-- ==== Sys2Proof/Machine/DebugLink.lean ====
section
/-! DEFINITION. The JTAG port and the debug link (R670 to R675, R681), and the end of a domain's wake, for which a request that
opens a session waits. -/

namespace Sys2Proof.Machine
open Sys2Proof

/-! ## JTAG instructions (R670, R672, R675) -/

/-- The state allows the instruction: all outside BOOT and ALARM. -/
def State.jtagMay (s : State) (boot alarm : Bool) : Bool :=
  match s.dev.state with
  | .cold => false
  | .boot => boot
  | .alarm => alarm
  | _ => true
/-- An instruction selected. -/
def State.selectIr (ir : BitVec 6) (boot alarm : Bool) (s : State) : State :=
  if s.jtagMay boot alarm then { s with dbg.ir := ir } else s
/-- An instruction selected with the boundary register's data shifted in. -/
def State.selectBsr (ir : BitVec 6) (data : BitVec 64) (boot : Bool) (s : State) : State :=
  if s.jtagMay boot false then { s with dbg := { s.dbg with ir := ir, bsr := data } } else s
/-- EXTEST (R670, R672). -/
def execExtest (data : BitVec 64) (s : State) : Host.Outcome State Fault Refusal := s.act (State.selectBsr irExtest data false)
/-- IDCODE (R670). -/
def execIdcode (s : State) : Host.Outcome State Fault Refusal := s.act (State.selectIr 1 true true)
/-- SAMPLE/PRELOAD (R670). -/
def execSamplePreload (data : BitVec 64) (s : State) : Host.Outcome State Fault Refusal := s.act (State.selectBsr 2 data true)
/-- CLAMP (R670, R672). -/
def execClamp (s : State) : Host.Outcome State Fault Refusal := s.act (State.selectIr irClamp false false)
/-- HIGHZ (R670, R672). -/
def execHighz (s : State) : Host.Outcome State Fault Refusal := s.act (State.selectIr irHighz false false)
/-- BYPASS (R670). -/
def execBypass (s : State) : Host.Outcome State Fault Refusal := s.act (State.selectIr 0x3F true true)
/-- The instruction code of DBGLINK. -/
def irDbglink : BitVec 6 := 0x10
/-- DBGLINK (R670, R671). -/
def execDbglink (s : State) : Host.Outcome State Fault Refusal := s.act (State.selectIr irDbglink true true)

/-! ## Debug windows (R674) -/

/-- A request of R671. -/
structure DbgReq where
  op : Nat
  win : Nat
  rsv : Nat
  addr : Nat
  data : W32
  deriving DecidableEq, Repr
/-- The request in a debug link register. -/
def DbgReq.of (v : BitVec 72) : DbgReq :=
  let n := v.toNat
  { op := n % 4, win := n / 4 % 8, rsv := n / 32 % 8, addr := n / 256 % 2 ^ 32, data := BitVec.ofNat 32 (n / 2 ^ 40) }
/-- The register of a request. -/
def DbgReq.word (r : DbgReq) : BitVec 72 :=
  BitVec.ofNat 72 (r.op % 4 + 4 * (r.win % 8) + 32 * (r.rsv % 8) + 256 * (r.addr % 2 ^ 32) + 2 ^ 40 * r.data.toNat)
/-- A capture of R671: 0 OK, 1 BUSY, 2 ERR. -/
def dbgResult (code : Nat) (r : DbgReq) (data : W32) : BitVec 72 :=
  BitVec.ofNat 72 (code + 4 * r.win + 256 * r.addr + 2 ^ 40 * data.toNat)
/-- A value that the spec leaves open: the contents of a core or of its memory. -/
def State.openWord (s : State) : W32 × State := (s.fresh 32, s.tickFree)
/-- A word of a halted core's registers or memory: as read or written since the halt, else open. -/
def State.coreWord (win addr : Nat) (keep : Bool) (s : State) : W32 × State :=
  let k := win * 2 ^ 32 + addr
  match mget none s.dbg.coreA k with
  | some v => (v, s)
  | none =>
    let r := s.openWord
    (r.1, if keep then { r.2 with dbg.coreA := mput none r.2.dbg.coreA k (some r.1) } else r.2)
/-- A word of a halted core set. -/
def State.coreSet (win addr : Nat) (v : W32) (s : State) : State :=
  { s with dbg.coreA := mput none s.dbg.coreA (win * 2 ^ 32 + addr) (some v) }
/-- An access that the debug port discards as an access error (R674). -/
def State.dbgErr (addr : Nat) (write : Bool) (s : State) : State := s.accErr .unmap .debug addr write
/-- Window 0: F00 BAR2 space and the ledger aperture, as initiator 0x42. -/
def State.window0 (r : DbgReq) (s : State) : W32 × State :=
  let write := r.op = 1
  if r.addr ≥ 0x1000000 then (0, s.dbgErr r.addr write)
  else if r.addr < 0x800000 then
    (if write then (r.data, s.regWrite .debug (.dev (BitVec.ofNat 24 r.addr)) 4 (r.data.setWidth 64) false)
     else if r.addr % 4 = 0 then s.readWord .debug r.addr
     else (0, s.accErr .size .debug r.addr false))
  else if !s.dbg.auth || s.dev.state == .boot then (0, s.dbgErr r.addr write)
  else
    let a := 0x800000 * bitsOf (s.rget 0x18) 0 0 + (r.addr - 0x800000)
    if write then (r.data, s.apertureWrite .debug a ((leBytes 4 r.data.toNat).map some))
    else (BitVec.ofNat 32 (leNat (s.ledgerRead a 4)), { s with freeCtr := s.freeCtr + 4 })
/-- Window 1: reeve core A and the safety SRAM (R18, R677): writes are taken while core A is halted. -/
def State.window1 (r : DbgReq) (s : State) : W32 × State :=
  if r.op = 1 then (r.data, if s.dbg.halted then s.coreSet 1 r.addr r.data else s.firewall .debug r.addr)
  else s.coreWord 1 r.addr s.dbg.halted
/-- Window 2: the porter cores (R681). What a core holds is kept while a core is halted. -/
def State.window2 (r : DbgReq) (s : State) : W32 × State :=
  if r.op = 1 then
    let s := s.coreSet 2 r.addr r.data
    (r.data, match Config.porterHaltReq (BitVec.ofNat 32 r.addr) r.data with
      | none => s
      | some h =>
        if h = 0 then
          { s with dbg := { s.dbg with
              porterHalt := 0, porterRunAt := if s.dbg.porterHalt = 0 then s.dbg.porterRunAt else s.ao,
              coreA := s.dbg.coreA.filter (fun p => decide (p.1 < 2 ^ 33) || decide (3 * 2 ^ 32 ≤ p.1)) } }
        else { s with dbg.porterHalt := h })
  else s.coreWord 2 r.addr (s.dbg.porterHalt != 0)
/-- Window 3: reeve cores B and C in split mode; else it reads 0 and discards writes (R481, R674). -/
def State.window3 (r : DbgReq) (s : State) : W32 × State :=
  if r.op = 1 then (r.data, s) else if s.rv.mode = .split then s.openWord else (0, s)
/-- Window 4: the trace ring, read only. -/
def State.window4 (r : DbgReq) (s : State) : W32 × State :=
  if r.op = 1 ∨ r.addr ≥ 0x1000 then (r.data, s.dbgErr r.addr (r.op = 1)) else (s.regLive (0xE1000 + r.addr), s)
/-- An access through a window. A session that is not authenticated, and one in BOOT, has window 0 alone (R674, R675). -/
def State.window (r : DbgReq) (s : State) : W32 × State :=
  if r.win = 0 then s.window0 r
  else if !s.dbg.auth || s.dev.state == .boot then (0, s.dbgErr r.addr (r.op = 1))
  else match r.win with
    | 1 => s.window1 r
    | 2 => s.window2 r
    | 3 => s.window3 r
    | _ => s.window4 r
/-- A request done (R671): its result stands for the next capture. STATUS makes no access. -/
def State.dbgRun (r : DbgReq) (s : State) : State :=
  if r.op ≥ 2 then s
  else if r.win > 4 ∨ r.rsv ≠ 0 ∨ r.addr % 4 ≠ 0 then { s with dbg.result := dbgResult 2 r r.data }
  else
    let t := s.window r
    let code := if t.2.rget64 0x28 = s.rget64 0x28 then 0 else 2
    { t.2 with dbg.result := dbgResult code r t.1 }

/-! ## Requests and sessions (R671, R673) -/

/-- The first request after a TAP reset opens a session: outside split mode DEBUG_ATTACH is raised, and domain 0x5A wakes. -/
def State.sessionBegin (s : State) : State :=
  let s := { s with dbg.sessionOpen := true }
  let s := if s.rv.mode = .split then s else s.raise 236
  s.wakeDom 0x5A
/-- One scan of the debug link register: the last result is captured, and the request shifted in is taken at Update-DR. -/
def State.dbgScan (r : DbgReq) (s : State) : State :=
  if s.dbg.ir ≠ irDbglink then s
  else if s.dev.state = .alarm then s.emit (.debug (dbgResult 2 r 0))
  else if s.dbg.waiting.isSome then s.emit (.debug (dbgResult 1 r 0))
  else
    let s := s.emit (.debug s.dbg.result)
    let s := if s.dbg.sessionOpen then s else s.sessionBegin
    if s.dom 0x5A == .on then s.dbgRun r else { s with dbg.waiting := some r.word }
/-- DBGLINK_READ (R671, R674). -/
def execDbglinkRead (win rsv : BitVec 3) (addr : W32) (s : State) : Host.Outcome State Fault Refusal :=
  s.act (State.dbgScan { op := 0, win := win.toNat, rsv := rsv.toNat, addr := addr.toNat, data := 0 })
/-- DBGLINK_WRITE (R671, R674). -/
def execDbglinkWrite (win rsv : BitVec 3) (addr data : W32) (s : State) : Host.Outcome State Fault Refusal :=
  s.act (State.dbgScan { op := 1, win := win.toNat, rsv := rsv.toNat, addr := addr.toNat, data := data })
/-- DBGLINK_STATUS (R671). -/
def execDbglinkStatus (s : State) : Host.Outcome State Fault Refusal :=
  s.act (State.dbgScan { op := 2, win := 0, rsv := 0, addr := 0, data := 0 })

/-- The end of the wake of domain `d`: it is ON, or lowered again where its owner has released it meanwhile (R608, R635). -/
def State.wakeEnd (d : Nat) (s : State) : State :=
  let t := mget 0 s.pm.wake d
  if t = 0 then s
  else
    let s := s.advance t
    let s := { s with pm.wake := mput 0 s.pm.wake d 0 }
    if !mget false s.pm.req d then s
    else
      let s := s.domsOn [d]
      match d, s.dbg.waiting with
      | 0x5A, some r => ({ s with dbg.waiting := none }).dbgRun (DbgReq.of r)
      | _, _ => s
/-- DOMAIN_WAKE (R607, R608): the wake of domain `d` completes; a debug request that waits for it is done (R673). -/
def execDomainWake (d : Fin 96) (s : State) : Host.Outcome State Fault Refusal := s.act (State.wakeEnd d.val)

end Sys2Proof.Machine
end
* * *
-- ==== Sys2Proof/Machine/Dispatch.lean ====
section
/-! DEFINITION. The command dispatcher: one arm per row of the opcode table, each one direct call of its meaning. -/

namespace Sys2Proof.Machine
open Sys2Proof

= What to produce =
Copy word for word the stretch of entries above from the line that has "(R674, R675). -/" through the line that has "no access. -/", both ends included, and nothing outside it.

= Completed task =
/-- An access through a window. A session that is not authenticated, and one in BOOT, has window 0 alone (R674, R675). -/
def State.window (r : DbgReq) (s : State) : W32 × State :=
  if r.win = 0 then s.window0 r
  else if !s.dbg.auth || s.dev.state == .boot then (0, s.dbgErr r.addr (r.op = 1))
  else match r.win with
    | 1 => s.window1 r
    | 2 => s.window2 r
    | 3 => s.window3 r
    | _ => s.window4 r
/-- A request done (R671): its result stands for the next capture. STATUS makes no access. -/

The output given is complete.